#### INSTRUCTIONS FOR THE TASK
Check each line of the material for the string "movpPredFromPred", then give only how many lines have it.

#### DATA FOR REVIEW
......
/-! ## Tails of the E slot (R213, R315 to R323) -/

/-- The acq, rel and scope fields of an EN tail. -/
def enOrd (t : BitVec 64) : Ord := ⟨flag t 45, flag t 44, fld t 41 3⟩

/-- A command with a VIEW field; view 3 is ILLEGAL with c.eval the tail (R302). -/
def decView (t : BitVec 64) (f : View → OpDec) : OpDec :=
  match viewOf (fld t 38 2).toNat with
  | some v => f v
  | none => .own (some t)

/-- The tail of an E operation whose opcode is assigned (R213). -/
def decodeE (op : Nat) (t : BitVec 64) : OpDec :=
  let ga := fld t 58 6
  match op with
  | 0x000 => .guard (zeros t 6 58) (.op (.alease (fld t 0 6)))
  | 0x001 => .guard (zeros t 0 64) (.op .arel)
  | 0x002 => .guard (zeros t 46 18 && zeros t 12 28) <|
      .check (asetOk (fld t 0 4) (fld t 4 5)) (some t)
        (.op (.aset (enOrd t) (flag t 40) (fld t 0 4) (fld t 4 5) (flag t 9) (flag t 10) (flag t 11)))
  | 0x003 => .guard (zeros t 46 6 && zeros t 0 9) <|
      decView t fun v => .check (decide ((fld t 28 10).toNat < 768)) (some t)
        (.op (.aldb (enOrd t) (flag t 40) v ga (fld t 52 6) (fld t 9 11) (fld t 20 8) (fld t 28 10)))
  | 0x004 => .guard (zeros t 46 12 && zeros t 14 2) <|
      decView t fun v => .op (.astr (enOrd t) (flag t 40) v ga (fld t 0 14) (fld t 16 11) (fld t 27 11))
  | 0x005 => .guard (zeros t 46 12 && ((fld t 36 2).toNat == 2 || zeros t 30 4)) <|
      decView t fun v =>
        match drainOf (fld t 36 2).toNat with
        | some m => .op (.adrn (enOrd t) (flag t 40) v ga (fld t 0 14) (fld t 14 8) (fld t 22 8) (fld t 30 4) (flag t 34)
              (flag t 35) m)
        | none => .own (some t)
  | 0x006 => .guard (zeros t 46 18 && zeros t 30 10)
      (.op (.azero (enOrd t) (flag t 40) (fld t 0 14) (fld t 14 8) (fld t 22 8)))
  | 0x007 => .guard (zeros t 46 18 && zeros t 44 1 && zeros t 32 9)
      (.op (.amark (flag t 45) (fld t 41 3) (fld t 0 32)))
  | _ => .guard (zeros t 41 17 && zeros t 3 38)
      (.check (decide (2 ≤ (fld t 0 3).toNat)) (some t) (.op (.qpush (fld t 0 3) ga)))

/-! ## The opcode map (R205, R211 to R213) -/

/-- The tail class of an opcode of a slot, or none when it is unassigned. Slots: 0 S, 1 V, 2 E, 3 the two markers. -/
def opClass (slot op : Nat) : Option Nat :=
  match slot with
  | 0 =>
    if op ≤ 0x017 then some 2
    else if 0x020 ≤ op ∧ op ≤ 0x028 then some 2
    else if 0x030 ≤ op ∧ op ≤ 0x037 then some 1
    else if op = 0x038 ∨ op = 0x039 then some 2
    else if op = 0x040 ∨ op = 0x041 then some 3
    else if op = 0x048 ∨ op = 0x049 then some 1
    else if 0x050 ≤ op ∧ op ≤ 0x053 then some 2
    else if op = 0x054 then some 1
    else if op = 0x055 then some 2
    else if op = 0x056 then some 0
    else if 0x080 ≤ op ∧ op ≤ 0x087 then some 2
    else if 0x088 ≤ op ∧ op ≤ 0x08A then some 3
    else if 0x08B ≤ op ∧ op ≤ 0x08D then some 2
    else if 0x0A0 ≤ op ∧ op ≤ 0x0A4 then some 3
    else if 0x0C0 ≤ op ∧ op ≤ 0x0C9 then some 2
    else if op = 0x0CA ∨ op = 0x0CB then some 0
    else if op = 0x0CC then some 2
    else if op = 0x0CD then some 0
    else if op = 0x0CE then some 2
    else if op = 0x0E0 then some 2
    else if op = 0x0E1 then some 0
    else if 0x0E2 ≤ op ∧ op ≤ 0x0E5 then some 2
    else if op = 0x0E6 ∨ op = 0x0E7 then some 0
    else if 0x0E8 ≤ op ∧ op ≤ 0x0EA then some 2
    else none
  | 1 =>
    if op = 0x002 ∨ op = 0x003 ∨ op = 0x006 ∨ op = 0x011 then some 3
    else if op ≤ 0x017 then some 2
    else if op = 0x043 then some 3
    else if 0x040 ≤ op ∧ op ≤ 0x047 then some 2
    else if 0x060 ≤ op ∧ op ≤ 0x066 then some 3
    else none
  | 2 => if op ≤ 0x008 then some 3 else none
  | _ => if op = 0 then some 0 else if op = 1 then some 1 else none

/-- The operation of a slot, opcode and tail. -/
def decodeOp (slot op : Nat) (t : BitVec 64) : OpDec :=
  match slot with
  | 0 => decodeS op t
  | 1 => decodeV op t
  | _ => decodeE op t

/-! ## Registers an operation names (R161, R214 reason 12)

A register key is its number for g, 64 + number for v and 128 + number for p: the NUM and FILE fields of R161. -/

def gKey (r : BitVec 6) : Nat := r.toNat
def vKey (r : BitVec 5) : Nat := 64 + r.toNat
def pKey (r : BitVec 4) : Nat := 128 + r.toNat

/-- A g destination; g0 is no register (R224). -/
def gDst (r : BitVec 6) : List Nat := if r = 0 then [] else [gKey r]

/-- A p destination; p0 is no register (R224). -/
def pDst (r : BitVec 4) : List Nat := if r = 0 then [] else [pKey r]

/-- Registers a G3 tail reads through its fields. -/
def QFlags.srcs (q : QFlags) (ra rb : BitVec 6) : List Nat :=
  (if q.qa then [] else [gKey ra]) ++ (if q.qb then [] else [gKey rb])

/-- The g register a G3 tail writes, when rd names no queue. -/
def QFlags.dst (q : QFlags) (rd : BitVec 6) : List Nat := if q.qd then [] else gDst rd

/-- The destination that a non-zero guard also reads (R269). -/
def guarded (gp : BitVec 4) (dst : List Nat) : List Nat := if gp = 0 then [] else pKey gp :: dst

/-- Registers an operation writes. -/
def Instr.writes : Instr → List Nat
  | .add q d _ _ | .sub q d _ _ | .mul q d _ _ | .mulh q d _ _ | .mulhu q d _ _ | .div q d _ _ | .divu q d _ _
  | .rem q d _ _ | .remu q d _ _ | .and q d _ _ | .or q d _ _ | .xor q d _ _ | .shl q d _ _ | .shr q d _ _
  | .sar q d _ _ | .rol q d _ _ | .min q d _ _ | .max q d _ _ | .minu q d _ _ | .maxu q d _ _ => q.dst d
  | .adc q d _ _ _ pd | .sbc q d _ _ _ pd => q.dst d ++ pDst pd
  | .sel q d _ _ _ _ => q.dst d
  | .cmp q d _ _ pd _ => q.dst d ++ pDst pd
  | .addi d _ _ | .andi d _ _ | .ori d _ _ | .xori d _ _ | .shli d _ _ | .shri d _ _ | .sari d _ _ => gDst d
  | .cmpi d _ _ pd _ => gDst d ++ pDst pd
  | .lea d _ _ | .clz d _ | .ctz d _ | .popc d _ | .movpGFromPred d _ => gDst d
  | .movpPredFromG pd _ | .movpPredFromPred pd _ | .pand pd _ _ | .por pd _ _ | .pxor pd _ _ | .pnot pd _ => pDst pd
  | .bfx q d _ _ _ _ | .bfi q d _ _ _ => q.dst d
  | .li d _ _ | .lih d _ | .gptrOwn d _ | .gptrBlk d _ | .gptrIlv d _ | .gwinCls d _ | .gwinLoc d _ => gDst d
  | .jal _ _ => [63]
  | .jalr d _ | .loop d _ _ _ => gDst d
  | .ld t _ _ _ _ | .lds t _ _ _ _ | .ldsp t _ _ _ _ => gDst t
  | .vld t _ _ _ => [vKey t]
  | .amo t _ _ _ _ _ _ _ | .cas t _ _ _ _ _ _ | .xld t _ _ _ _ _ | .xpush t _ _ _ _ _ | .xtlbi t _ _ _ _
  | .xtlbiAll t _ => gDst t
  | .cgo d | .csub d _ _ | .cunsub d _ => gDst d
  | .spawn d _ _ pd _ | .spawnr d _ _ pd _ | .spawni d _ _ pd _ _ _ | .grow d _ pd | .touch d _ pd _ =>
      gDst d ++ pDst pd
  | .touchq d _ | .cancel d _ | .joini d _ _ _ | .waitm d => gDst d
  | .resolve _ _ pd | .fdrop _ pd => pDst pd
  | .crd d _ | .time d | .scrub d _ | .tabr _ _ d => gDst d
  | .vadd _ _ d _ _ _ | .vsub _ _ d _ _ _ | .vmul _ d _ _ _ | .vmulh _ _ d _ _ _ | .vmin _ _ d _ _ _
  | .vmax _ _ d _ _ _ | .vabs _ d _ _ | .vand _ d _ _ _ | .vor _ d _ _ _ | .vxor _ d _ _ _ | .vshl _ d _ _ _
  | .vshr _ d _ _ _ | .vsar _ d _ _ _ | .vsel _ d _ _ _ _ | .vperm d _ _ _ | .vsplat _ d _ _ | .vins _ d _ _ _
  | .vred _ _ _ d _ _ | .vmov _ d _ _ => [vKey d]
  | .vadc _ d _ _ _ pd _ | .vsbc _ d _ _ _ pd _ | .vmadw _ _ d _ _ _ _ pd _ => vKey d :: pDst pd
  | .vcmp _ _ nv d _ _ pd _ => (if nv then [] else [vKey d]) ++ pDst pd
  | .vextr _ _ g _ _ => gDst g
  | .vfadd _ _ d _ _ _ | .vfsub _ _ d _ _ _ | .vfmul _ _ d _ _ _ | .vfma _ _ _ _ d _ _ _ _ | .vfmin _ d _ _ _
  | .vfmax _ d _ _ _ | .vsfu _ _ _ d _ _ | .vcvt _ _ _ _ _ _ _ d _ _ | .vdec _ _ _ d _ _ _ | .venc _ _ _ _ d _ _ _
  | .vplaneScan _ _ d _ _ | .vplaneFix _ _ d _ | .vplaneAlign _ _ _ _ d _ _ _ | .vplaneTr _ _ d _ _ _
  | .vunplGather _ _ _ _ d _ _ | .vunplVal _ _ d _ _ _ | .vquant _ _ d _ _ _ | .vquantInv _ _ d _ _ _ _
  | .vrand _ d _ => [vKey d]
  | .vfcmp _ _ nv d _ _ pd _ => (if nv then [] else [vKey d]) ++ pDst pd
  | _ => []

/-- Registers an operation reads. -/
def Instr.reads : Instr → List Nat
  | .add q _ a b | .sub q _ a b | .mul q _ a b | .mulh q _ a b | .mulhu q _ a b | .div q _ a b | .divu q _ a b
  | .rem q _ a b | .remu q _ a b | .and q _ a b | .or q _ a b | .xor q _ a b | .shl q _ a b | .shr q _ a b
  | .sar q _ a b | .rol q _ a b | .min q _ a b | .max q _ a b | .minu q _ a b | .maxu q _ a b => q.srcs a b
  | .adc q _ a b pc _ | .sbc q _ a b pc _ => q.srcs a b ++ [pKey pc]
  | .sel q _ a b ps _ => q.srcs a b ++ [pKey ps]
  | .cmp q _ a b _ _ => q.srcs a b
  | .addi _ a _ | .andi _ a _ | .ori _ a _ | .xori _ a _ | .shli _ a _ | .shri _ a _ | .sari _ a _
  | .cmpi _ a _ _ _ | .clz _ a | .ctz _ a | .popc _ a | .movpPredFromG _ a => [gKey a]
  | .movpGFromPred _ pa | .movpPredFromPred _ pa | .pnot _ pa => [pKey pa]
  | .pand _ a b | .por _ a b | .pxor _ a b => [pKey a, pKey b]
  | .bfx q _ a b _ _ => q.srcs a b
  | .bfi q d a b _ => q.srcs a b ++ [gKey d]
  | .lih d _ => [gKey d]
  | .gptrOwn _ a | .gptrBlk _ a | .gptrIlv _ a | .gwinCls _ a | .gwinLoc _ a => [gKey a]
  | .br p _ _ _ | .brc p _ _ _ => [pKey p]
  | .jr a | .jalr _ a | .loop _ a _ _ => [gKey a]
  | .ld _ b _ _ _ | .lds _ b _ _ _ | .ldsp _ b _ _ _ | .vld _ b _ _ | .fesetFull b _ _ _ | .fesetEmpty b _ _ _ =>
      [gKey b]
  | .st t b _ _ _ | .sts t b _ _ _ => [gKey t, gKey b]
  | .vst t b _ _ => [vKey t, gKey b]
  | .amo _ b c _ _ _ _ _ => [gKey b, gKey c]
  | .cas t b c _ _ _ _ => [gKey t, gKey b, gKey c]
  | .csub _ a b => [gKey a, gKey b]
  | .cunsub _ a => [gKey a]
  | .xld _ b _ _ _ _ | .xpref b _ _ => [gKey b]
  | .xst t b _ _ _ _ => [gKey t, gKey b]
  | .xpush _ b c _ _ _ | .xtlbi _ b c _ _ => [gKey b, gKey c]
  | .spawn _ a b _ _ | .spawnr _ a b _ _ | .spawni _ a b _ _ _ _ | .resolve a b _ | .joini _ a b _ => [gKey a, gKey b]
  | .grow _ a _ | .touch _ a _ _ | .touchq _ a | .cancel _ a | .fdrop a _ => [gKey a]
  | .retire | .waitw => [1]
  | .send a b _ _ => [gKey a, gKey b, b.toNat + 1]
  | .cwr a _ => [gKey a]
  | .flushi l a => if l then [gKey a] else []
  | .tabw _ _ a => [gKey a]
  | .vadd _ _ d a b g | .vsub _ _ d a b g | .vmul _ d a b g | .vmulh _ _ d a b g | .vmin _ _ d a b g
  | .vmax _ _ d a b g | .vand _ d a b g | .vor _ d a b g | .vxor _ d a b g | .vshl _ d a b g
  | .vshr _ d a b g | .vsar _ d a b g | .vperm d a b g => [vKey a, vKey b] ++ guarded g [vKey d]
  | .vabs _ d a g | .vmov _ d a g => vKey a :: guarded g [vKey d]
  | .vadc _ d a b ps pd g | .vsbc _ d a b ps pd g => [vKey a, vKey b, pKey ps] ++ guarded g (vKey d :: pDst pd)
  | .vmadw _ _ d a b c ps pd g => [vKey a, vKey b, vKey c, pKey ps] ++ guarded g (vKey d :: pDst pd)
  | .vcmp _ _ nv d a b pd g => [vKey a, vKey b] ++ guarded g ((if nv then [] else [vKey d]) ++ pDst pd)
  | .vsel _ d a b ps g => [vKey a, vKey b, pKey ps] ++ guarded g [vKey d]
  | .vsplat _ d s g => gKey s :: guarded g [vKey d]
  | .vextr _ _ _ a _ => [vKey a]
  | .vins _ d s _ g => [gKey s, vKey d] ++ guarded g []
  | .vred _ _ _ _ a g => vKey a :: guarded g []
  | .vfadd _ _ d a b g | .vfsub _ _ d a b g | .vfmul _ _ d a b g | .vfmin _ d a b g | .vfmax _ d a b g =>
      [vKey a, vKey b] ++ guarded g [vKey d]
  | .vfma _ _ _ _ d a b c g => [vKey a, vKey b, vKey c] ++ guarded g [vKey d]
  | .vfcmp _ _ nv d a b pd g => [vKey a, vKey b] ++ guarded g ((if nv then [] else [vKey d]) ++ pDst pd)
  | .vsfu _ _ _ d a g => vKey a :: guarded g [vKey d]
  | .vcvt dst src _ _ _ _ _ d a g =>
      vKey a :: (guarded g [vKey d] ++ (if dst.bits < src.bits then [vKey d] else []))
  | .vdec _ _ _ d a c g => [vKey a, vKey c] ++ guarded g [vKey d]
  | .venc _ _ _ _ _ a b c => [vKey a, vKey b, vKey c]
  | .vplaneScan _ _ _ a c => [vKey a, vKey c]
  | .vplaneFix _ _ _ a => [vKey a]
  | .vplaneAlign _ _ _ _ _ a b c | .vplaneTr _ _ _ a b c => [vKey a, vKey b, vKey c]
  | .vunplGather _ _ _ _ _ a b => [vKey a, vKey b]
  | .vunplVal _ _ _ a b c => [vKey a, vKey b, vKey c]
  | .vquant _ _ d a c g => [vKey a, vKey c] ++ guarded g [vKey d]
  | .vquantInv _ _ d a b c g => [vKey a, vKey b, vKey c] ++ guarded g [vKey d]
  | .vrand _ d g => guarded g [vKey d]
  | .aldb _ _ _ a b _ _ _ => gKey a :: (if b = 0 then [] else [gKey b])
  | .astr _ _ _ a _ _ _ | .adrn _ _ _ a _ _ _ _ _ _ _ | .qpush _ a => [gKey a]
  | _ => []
......
#### RESULT FOR THIS EXERCISE
2